Substances derived from bees include bee pollen, royal jelly and propolis.
Bee pollen can come from a variety of plants and may include pollen to which people are commonly allergic ( e.g., ragweed pollen ).
Royal jelly consists of the secretions of the hypopharyngeal and mandibular glands of worker bees. Propolis substrates are collected from poplar resin and conifer buds and are mixed with wax by bees.
These substances are marketed alone or in combination products under various trade names and are indicated for multiple uses, from general health tonics to allergy and asthma treatment.

From Jan. 1, 1998, to Oct. 30, 2004, Health Canada received 14 reports of suspected adverse reactions involving bee products; 10 were considered serious.
Four of the adverse reactions were suspected allergic reactions: acute oral and laryngotracheal edema with respiratory distress; suspected autoimmune hepatitis; edema, rash and hives; and a questioned allergic reaction with chest pain.
Other serious reactions were bleeding, hepatitis and seizures.
Causality could not be assigned specifically to the bee product in many of the cases because of confounding factors such as pre-existing medical conditions, concomitant drug use or other suspect components of the product in question.

Allergic reactions involving products derived from bees have been documented in the literature.
The literature also suggests that there is no direct correlation between sensitivity to bee venom ( stings ) and sensitivity to bee products.

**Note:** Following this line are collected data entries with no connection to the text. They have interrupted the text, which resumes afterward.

-- ==== Sys2Proof/Laws/PerInstr.lean ====
section
/-! SUPPORT. Families of statements with one lemma for each instruction: the header of an instruction's word is its header, and
passes check 1 of R70 (R55, R56). -/

namespace Sys2Proof

/-- Bits 31:0 of a packed word are its header. -/
theorem RawR.pack_hdr (r : RawR) : r.pack.extractLsb' 0 32 = r.hdr := congrArg RawR.hdr (RawR.unpack_pack r)
theorem RawI.pack_hdr (r : RawI) : r.pack.extractLsb' 0 32 = r.hdr := congrArg RawI.hdr (RawI.unpack_pack r)
theorem RawB.pack_hdr (r : RawB) : r.pack.extractLsb' 0 32 = r.hdr := congrArg RawB.hdr (RawB.unpack_pack r)
theorem RawM.pack_hdr (r : RawM) : r.pack.extractLsb' 0 32 = r.hdr := congrArg RawM.hdr (RawM.unpack_pack r)
theorem RawE.pack_hdr (r : RawE) : r.pack.extractLsb' 0 32 = r.hdr := congrArg RawE.hdr (RawE.unpack_pack r)

namespace Laws.HeaderField

/-- The word of an instruction that the opcode map assigns carries its header (R55) and no bit that check 1 of R70 refuses. -/
def Statement (i : Instr) : Prop :=
  (∀ w, i ≠ .unassignedOp w) → ∀ w, encode i = some w → Header.unpack (w.extractLsb' 0 32) = i.header ∧ headerFault (w.extractLsb' 0 32) = none

/-- A word whose low bits are a packed header. -/
theorem of_header {i : Instr} {x : BitVec 128} (he : encode i = some x) (op : BitVec 8) (fn : BitVec 4)
    (hx : x.extractLsb' 0 32 = i.header.pack op fn) : Statement i := by
  intro _ w hw
  obtain rfl : x = w := Option.some.inj (he.symm.trans hw)
  rw [hx]
  exact ⟨Header.unpack_pack _ _ _, Header.pack_fault _ _ _⟩

/-- An event has no word. -/
theorem of_none {i : Instr} (he : encode i = none) : Statement i := by
  intro _ w hw
  simp [he] at hw
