-- ==== Sys2Proof/Tests/Slice0.lean ====
section
/-! SUPPORT. Tests: words of the spec decode to their instructions, each check of WellFormed refuses an ill-formed term, single steps
give what the spec's examples and rules say, and every statement with hypotheses has a state and operands that meet them, at the
boundaries of its clauses. -/

namespace Sys2Proof.Tests

open Sys2Proof.Machine

set_option maxRecDepth 4000
set_option Elab.async false

/-! ## Small states -/

/-- A live context with its program counter at 0x1000 and some registers. -/
def tc (regs : Sparse Word) : Ctx := { run := .live, pc := 0x1000, s := regs }

/-- Core 0 with a context 0, in service, which issues. -/
def ts (c : Ctx) (k : Core := {}) : State := { svc := 3, cores := [(0, { k with ctxs := (0, c) :: k.ctxs })] }

/-- Core 0 with a handler context that issues. -/
def th (c : Ctx) (k : Core := {}) : State :=
  { svc := 3, curCtx := 15, cores := [(0, { k with ctxs := k.ctxs ++ [(15, c)] })] }

def sr (r : BitVec 6) : SReg := { r := r }
def kr (r : BitVec 3) : KReg := { r := r }
def vr (r : BitVec 5) : VReg := { r := r }
def vs (r : BitVec 5) : VSrc := { r := r }
def mr (r : BitVec 2) : MReg := { r := r }
def rg (r : BitVec 6) : SCon := .reg r false
def cn (c : BitVec 7) : SCon := .con c
def ad (b : BitVec 6) (d : BitVec 32) : Addr := { base := sr b, idx := sr 0, scl := 0, disp := d }

/-- The state after the instruction, when it ends in one. -/
def after (i : Instr) (s : State) : State := match exec i s with
  | .next t => t
  | _ => s

/-- What an instruction leaves in an s register, and the cause code and `ctl.einfo` of a context that it trapped. -/
def getS (i : Instr) (s : State) (r : BitVec 6) : Word := (after i s).me.getS r
def trapped (i : Instr) (s : State) : Option (BitVec 8 × Word) :=
  let c := (after i s).me
  if c.run = .trapped then some (c.cause.extractLsb' 0 8, c.einfo) else none

/-- Tenant 0 has a page of 64 KiB at 0x20000 whose bytes stand at the same physical address, with every right. -/
def lf2 : Leaf := { p := true, rd := true, wr := true, ex := true, frame := 2 }
def page2 : TenantState := { leaves := [(2, lf2)] }
def pg (s : State) : State := { s with tenants := [(0, page2)] }

/-- The items of a request are admitted; a request leaves and is answered, and a packet is delivered, with no hold. -/
def admits (s : State) (l : List Nat) (d : Die) : Bool :=
  !linkFull s (coreDie s.curCore) d && (match admitAll s l d with
    | .ok _ => true
    | _ => false)
def exchanges (s : State) (d : Die) (sync : Bool) : Bool :=
  !unserved s (coreDie s.curCore) d && !linkFull s (coreDie s.curCore) d && (exchange s (coreDie s.curCore) d sync).isSome
def admitsItems (s : State) (mem fab : List Nat) : Bool := match admitItems s mem fab with
  | .ok _ => true
  | _ => false
def requests (s : State) (l : List Nat) (d : Die) (sync : Bool) : Bool := exchanges s d sync && admits s l d
def crosses (s : State) (l : List Nat) (d : Die) (sync : Bool) : Bool := (crossing s (coreDie s.curCore) d sync).isSome && admits s l d
/-- An address translates to a physical address on the page at 0x20000. -/
def goesTo (s : State) (a : Word) (k : AccKind) (p : Nat) : Bool :=
  match translate (countIssue s) s.curCore s.myTenant a k with
  | .ok q key l => p == q && key == 2 && l == lf2
  | _ => false
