/-- The part while PORN is low (R13): every block at its power-on values, the RAM with nothing listed and no
command waiting (logs 3 and 4). -/
def State.reset : State :=
  { porn := false, vrst := false, carid := 0#10, passOnly := false, ram := [], bpu := BusPath.reset,
    wt := List.replicate 16 none, ftu := FieldTest.reset, uq := UplinkQueue.reset, ft := FrameTimer.reset,
    ssu := SlotService.reset, ab := Airtime.reset, xu := Crossover.reset, dlf := DownlinkFilter.reset,
    mae := Engine.reset, au := Attention.reset, cu := CommandUnit.reset, pending := [] }

end Sys2Proof.Machine
end

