-- ==== Sys2Proof/Machine/ProcessorRows.lean ====
section
/-! DEFINITION. The meanings of the processor-cycle rows. Each sends its cycle to the arbiter; the cycle is classified
when it is performed (R2), so a row's cycle follows the class its address has then (log 7). -/

namespace Sys2Proof.Machine

/-- PROCESSOR_WRITE: a write cycle, or a malformed one (R1, R2). -/
def execProcessorWrite (dt : Tick) (addr : Addr) (data : Word) (lanes : Lanes)
    (bothStrobes : Bool) (s : State) :
    Host.Outcome State Fault Refusal :=
  .next (processorCycle { writeCycle addr data lanes with read := bothStrobes } (elapse dt s))

/-- CAPTURE_WRITE: a write cycle to a capture window (R6, R45). -/
def execCaptureWrite (dt : Tick) (addr : Addr) (data : Word) (lanes : Lanes) (s : State) :
    Host.Outcome State Fault Refusal :=
  .next (processorCycle (writeCycle addr data lanes) (elapse dt s))

/-- PERMISSION_WORD: a write of Control Page word 24 (R172). -/
def execPermissionWord (dt : Tick) (data : Word) (lanes : Lanes) (s : State) :
    Host.Outcome State Fault Refusal :=
  .next (pageWrite 24 data lanes (elapse dt s))

/-- ATTENTION_ENABLE: a write of Control Page word 25 (R172). -/
def execAttentionEnable (dt : Tick) (data : Word) (lanes : Lanes) (s : State) :
    Host.Outcome State Fault Refusal :=
  .next (pageWrite 25 data lanes (elapse dt s))

/-- REQUEST_CLEAR: a write of Control Page word 26 (R175). -/
def execRequestClear (dt : Tick) (data : Word) (lanes : Lanes) (s : State) :
    Host.Outcome State Fault Refusal :=
  .next (pageWrite 26 data lanes (elapse dt s))

/-- FAULT_CLEAR: a write of Control Page word 27 (R176). -/
def execFaultClear (dt : Tick) (data : Word) (lanes : Lanes) (s : State) :
    Host.Outcome State Fault Refusal :=
  .next (pageWrite 27 data lanes (elapse dt s))

/-- RING_READ_INDEX: a write of Control Page word 28 (R164). -/
def execRingReadIndex (dt : Tick) (data : Word) (lanes : Lanes) (s : State) :
    Host.Outcome State Fault Refusal :=
  .next (pageWrite 28 data lanes (elapse dt s))

/-- ACCEPTANCE: a read of the Attention Word (R8, R174). -/
def execAcceptance (dt : Tick) (lanes : Lanes) (s : State) : Host.Outcome State Fault Refusal :=
  .next (let t := elapse dt s
    processorCycle (readCycle (pageBusAddr t 32) lanes) t)

/-- SYNC_ERROR_COUNT_READ: a read of the Sync Error Count word (R9). -/
def execSyncErrorCountRead (dt : Tick) (lanes : Lanes) (s : State) : Host.Outcome State Fault Refusal :=
  .next (let t := elapse dt s
    processorCycle (readCycle (pageBusAddr t 110) lanes) t)

/-- PROCESSOR_READ: a read cycle, or a malformed one (R1). -/
def execProcessorRead (dt : Tick) (addr : Addr) (lanes : Lanes) (bothStrobes : Bool) (s : State) :
    Host.Outcome State Fault Refusal :=
  .next (processorCycle { readCycle addr lanes with write := bothStrobes } (elapse dt s))

end Sys2Proof.Machine
end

Products containing bee pollen, royal jelly or propolis are readily available to the public; however, they often do not have a label warning of possible adverse reactions.
The public and health care practitioners should be aware of the risk of allergic reactions to products derived from bees. It has been reported that atopic and asthmatic individuals may be at an increased risk of allergic reactions, possibly anaphylaxis, after ingestion of products containing royal jelly.
Individuals with seasonal allergic rhinitis ( e.g., pollen allergies ) may also be at an increased risk for similar serious allergic reactions to bee pollen.